_Task prompt_: Could you set down the full listing, unchanged?

=== Section Start ===

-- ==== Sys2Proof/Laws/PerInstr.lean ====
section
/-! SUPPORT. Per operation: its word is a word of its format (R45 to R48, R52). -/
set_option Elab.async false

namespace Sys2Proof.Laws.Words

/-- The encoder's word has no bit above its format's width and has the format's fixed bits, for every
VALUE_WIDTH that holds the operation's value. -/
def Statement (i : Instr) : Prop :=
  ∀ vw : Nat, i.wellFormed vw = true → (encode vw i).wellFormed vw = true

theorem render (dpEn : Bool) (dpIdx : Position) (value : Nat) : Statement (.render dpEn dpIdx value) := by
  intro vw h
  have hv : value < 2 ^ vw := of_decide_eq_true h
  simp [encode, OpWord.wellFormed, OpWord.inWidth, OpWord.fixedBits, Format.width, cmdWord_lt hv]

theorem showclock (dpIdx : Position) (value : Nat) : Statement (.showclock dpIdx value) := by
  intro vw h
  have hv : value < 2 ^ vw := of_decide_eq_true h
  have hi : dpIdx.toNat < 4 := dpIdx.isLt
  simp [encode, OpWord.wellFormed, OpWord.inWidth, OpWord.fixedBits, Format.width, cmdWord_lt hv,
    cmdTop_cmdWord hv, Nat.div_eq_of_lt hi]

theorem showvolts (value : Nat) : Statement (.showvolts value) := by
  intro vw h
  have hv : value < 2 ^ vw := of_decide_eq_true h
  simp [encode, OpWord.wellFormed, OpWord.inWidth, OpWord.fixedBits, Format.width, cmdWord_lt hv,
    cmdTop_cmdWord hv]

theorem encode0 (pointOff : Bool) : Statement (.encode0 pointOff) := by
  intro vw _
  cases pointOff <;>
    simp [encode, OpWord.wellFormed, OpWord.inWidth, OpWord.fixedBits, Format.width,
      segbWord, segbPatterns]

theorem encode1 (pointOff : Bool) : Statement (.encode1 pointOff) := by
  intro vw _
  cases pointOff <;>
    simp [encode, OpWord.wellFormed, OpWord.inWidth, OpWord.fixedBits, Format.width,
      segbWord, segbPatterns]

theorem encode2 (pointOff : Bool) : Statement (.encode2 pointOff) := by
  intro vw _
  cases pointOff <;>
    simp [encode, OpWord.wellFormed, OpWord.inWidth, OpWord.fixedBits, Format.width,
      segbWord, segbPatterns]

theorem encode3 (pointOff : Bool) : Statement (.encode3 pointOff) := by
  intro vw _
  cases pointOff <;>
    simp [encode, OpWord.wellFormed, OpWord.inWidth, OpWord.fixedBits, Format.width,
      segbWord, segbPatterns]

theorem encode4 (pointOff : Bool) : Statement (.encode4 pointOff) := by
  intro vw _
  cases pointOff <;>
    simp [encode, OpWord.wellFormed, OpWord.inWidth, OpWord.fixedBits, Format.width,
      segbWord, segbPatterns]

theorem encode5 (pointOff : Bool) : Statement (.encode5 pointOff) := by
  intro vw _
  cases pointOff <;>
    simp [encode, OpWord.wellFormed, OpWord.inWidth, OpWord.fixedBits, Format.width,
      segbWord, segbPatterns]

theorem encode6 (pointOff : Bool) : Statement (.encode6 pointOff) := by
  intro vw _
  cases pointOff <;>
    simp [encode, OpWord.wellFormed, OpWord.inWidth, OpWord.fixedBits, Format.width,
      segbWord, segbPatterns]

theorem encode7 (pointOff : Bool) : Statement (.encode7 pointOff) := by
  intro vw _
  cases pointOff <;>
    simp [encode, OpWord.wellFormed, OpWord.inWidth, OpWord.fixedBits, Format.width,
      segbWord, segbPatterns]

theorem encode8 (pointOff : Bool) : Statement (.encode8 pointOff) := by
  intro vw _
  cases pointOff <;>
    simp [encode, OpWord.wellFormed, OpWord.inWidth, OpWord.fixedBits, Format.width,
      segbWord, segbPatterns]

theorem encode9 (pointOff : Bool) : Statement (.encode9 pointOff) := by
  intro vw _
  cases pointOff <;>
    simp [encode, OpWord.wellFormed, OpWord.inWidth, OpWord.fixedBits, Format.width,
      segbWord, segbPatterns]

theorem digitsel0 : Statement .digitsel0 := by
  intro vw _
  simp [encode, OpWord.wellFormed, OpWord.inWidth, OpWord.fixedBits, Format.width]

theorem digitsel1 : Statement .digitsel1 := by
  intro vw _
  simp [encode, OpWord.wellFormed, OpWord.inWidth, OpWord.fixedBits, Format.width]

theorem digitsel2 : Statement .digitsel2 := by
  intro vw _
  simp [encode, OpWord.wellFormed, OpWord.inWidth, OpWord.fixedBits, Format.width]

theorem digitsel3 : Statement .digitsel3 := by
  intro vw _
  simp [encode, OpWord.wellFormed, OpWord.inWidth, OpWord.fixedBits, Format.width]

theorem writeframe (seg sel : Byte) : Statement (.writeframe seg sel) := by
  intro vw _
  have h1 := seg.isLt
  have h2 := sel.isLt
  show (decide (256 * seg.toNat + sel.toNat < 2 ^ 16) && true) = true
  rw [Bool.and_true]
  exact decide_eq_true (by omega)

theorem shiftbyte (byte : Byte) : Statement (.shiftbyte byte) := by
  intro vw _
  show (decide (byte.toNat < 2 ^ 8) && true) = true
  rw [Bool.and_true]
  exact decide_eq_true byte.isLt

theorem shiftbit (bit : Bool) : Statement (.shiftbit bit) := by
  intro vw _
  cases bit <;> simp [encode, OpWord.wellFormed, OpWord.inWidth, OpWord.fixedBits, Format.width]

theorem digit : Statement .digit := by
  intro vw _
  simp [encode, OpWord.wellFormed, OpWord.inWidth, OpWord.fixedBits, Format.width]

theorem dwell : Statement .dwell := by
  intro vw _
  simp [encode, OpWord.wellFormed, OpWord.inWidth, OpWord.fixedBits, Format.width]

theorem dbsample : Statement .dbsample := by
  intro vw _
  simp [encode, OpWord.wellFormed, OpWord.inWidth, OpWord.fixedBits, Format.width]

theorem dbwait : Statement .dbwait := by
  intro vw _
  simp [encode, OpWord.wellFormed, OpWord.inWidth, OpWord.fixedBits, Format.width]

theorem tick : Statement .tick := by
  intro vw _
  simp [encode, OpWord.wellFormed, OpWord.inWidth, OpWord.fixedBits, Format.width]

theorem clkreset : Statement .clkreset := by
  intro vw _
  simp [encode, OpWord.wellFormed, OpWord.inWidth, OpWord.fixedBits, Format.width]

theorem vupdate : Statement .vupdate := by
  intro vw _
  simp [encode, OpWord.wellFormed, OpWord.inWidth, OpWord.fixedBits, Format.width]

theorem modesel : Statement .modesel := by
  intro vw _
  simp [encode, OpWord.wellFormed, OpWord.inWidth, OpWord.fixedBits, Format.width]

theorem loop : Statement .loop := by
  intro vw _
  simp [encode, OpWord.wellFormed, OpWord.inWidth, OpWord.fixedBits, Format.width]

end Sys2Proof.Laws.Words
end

=== Section End ===

_Exercise solution_:
-- ==== Sys2Proof/Laws/PerInstr.lean ====
section
/-! SUPPORT. Per operation: its word is a word of its format (R45 to R48, R52). -/
set_option Elab.async false

namespace Sys2Proof.Laws.Words

/-- The encoder's word has no bit above its format's width and has the format's fixed bits, for every
VALUE_WIDTH that holds the operation's value. -/
def Statement (i : Instr) : Prop :=
  ∀ vw : Nat, i.wellFormed vw = true → (encode vw i).wellFormed vw = true

theorem render (dpEn : Bool) (dpIdx : Position) (value : Nat) : Statement (.render dpEn dpIdx value) := by
  intro vw h
  have hv : value < 2 ^ vw := of_decide_eq_true h
  simp [encode, OpWord.wellFormed, OpWord.inWidth, OpWord.fixedBits, Format.width, cmdWord_lt hv]

theorem showclock (dpIdx : Position) (value : Nat) : Statement (.showclock dpIdx value) := by
  intro vw h
  have hv : value < 2 ^ vw := of_decide_eq_true h
  have hi : dpIdx.toNat < 4 := dpIdx.isLt
  simp [encode, OpWord.wellFormed, OpWord.inWidth, OpWord.fixedBits, Format.width, cmdWord_lt hv,
    cmdTop_cmdWord hv, Nat.div_eq_of_lt hi]

theorem showvolts (value : Nat) : Statement (.showvolts value) := by
  intro vw h
  have hv : value < 2 ^ vw := of_decide_eq_true h
  simp [encode, OpWord.wellFormed, OpWord.inWidth, OpWord.fixedBits, Format.width, cmdWord_lt hv,
    cmdTop_cmdWord hv]

theorem encode0 (pointOff : Bool) : Statement (.encode0 pointOff) := by
  intro vw _
  cases pointOff <;>
    simp [encode, OpWord.wellFormed, OpWord.inWidth, OpWord.fixedBits, Format.width,
      segbWord, segbPatterns]

theorem encode1 (pointOff : Bool) : Statement (.encode1 pointOff) := by
  intro vw _
  cases pointOff <;>
    simp [encode, OpWord.wellFormed, OpWord.inWidth, OpWord.fixedBits, Format.width,
      segbWord, segbPatterns]

theorem encode2 (pointOff : Bool) : Statement (.encode2 pointOff) := by
  intro vw _
  cases pointOff <;>
    simp [encode, OpWord.wellFormed, OpWord.inWidth, OpWord.fixedBits, Format.width,
      segbWord, segbPatterns]

theorem encode3 (pointOff : Bool) : Statement (.encode3 pointOff) := by
  intro vw _
  cases pointOff <;>
    simp [encode, OpWord.wellFormed, OpWord.inWidth, OpWord.fixedBits, Format.width,
      segbWord, segbPatterns]

theorem encode4 (pointOff : Bool) : Statement (.encode4 pointOff) := by
  intro vw _
  cases pointOff <;>
    simp [encode, OpWord.wellFormed, OpWord.inWidth, OpWord.fixedBits, Format.width,
      segbWord, segbPatterns]

theorem encode5 (pointOff : Bool) : Statement (.encode5 pointOff) := by
  intro vw _
  cases pointOff <;>
    simp [encode, OpWord.wellFormed, OpWord.inWidth, OpWord.fixedBits, Format.width,
      segbWord, segbPatterns]

theorem encode6 (pointOff : Bool) : Statement (.encode6 pointOff) := by
  intro vw _
  cases pointOff <;>
    simp [encode, OpWord.wellFormed, OpWord.inWidth, OpWord.fixedBits, Format.width,
      segbWord, segbPatterns]

theorem encode7 (pointOff : Bool) : Statement (.encode7 pointOff) := by
  intro vw _
  cases pointOff <;>
    simp [encode, OpWord.wellFormed, OpWord.inWidth, OpWord.fixedBits, Format.width,
      segbWord, segbPatterns]

theorem encode8 (pointOff : Bool) : Statement (.encode8 pointOff) := by
  intro vw _
  cases pointOff <;>
    simp [encode, OpWord.wellFormed, OpWord.inWidth, OpWord.fixedBits, Format.width,
      segbWord, segbPatterns]

theorem encode9 (pointOff : Bool) : Statement (.encode9 pointOff) := by
  intro vw _
  cases pointOff <;>
    simp [encode, OpWord.wellFormed, OpWord.inWidth, OpWord.fixedBits, Format.width,
      segbWord, segbPatterns]

theorem digitsel0 : Statement .digitsel0 := by
  intro vw _
  simp [encode, OpWord.wellFormed, OpWord.inWidth, OpWord.fixedBits, Format.width]

theorem digitsel1 : Statement .digitsel1 := by
  intro vw _
  simp [encode, OpWord.wellFormed, OpWord.inWidth, OpWord.fixedBits, Format.width]

theorem digitsel2 : Statement .digitsel2 := by
  intro vw _
  simp [encode, OpWord.wellFormed, OpWord.inWidth, OpWord.fixedBits, Format.width]

theorem digitsel3 : Statement .digitsel3 := by
  intro vw _
  simp [encode, OpWord.wellFormed, OpWord.inWidth, OpWord.fixedBits, Format.width]

theorem writeframe (seg sel : Byte) : Statement (.writeframe seg sel) := by
  intro vw _
  have h1 := seg.isLt
  have h2 := sel.isLt
  show (decide (256 * seg.toNat + sel.toNat < 2 ^ 16) && true) = true
  rw [Bool.and_true]
  exact decide_eq_true (by omega)

theorem shiftbyte (byte : Byte) : Statement (.shiftbyte byte) := by
  intro vw _
  show (decide (byte.toNat < 2 ^ 8) && true) = true
  rw [Bool.and_true]
  exact decide_eq_true byte.isLt

theorem shiftbit (bit : Bool) : Statement (.shiftbit bit) := by
  intro vw _
  cases bit <;> simp [encode, OpWord.wellFormed, OpWord.inWidth, OpWord.fixedBits, Format.width]

theorem digit : Statement .digit := by
  intro vw _
  simp [encode, OpWord.wellFormed, OpWord.inWidth, OpWord.fixedBits, Format.width]

theorem dwell : Statement .dwell := by
  intro vw _
  simp [encode, OpWord.wellFormed, OpWord.inWidth, OpWord.fixedBits, Format.width]

theorem dbsample : Statement .dbsample := by
  intro vw _
  simp [encode, OpWord.wellFormed, OpWord.inWidth, OpWord.fixedBits, Format.width]

theorem dbwait : Statement .dbwait := by
  intro vw _
  simp [encode, OpWord.wellFormed, OpWord.inWidth, OpWord.fixedBits, Format.width]

theorem tick : Statement .tick := by
  intro vw _
  simp [encode, OpWord.wellFormed, OpWord.inWidth, OpWord.fixedBits, Format.width]

theorem clkreset : Statement .clkreset := by
  intro vw _
  simp [encode, OpWord.wellFormed, OpWord.inWidth, OpWord.fixedBits, Format.width]

theorem vupdate : Statement .vupdate := by
  intro vw _
  simp [encode, OpWord.wellFormed, OpWord.inWidth, OpWord.fixedBits, Format.width]

theorem modesel : Statement .modesel := by
  intro vw _
  simp [encode, OpWord.wellFormed, OpWord.inWidth, OpWord.fixedBits, Format.width]

theorem loop : Statement .loop := by
  intro vw _
  simp [encode, OpWord.wellFormed, OpWord.inWidth, OpWord.fixedBits, Format.width]

end Sys2Proof.Laws.Words
end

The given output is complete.